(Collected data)
⁂

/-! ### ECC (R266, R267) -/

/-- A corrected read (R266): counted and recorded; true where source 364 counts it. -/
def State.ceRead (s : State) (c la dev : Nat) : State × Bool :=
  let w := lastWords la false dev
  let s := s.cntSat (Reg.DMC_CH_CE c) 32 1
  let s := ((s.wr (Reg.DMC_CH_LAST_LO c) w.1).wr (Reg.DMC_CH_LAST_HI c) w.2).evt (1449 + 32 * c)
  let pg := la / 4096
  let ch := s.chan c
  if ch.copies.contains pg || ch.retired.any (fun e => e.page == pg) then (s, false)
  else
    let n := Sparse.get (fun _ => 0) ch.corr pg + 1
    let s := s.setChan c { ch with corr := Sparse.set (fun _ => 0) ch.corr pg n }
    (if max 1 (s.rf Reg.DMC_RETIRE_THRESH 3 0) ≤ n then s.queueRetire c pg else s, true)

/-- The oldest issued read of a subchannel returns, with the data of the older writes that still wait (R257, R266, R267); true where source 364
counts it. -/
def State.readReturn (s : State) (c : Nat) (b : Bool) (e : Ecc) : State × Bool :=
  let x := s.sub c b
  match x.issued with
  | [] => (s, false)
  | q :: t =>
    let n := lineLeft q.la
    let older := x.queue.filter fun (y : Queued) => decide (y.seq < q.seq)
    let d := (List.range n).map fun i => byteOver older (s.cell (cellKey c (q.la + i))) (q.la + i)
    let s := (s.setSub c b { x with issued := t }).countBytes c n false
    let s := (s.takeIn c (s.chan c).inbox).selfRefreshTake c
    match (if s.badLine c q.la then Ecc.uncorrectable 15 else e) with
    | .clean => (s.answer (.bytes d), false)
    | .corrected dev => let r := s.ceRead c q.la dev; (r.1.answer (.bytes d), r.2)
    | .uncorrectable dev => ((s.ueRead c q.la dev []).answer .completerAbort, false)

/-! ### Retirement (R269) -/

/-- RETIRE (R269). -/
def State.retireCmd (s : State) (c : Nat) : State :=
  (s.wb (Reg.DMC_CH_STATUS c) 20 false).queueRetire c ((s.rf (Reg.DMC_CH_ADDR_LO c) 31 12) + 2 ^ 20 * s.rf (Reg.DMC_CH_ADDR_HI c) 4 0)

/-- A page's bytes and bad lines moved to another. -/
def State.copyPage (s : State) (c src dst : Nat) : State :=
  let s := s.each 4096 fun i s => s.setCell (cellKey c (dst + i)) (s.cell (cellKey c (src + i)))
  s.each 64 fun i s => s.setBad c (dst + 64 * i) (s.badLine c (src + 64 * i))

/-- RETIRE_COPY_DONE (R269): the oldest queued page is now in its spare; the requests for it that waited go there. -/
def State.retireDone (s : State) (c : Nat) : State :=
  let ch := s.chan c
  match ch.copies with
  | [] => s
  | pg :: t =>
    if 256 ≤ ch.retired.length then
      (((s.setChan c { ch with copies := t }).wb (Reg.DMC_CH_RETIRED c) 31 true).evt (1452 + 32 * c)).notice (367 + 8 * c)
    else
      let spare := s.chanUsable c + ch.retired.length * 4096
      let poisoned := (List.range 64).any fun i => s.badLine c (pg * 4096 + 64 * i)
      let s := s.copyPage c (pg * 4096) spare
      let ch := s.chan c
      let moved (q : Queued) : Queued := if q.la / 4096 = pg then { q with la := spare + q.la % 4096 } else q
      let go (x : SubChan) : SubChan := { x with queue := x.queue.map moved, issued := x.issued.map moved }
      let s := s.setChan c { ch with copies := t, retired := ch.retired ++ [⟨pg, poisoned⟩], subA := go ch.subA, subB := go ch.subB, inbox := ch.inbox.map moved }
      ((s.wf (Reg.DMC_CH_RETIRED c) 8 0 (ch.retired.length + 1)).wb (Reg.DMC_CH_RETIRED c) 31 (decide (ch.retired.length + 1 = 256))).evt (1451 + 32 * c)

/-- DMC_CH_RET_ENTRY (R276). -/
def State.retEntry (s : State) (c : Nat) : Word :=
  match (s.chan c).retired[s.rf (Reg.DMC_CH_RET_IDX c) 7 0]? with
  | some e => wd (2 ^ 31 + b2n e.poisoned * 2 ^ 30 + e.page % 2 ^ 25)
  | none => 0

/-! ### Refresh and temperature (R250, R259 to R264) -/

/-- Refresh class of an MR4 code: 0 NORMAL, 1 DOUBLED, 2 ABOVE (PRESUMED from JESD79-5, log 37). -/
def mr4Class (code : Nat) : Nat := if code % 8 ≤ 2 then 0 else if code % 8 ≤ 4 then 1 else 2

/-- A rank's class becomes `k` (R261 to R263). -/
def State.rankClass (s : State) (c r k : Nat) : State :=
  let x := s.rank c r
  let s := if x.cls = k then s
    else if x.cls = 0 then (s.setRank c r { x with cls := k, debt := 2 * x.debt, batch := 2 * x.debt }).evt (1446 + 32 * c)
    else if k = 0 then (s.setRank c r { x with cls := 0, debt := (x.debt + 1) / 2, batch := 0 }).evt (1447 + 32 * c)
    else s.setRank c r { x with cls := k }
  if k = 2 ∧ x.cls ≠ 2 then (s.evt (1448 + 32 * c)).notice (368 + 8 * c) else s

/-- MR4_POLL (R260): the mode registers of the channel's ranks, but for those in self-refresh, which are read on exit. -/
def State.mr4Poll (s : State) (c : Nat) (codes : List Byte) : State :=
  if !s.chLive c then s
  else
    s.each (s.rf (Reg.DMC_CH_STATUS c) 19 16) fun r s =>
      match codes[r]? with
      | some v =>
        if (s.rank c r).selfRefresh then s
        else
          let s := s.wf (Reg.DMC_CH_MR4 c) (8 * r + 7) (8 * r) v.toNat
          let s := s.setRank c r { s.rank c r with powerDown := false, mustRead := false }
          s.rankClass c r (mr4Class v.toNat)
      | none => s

⁂

[What needs to be done] Using the data above, repeat exactly the lines that begin at the line with "s.each (s.rf (Reg.DMC_CH_STATUS" and end at the line with "s.rankClass c r (mr4Class v.toNat)", both ends included.

[Exercise answer]
    s.each (s.rf (Reg.DMC_CH_STATUS c) 19 16) fun r s =>
      match codes[r]? with
      | some v =>
        if (s.rank c r).selfRefresh then s
        else
          let s := s.wf (Reg.DMC_CH_MR4 c) (8 * r + 7) (8 * r) v.toNat
          let s := s.setRank c r { s.rank c r with powerDown := false, mustRead := false }
          s.rankClass c r (mr4Class v.toNat)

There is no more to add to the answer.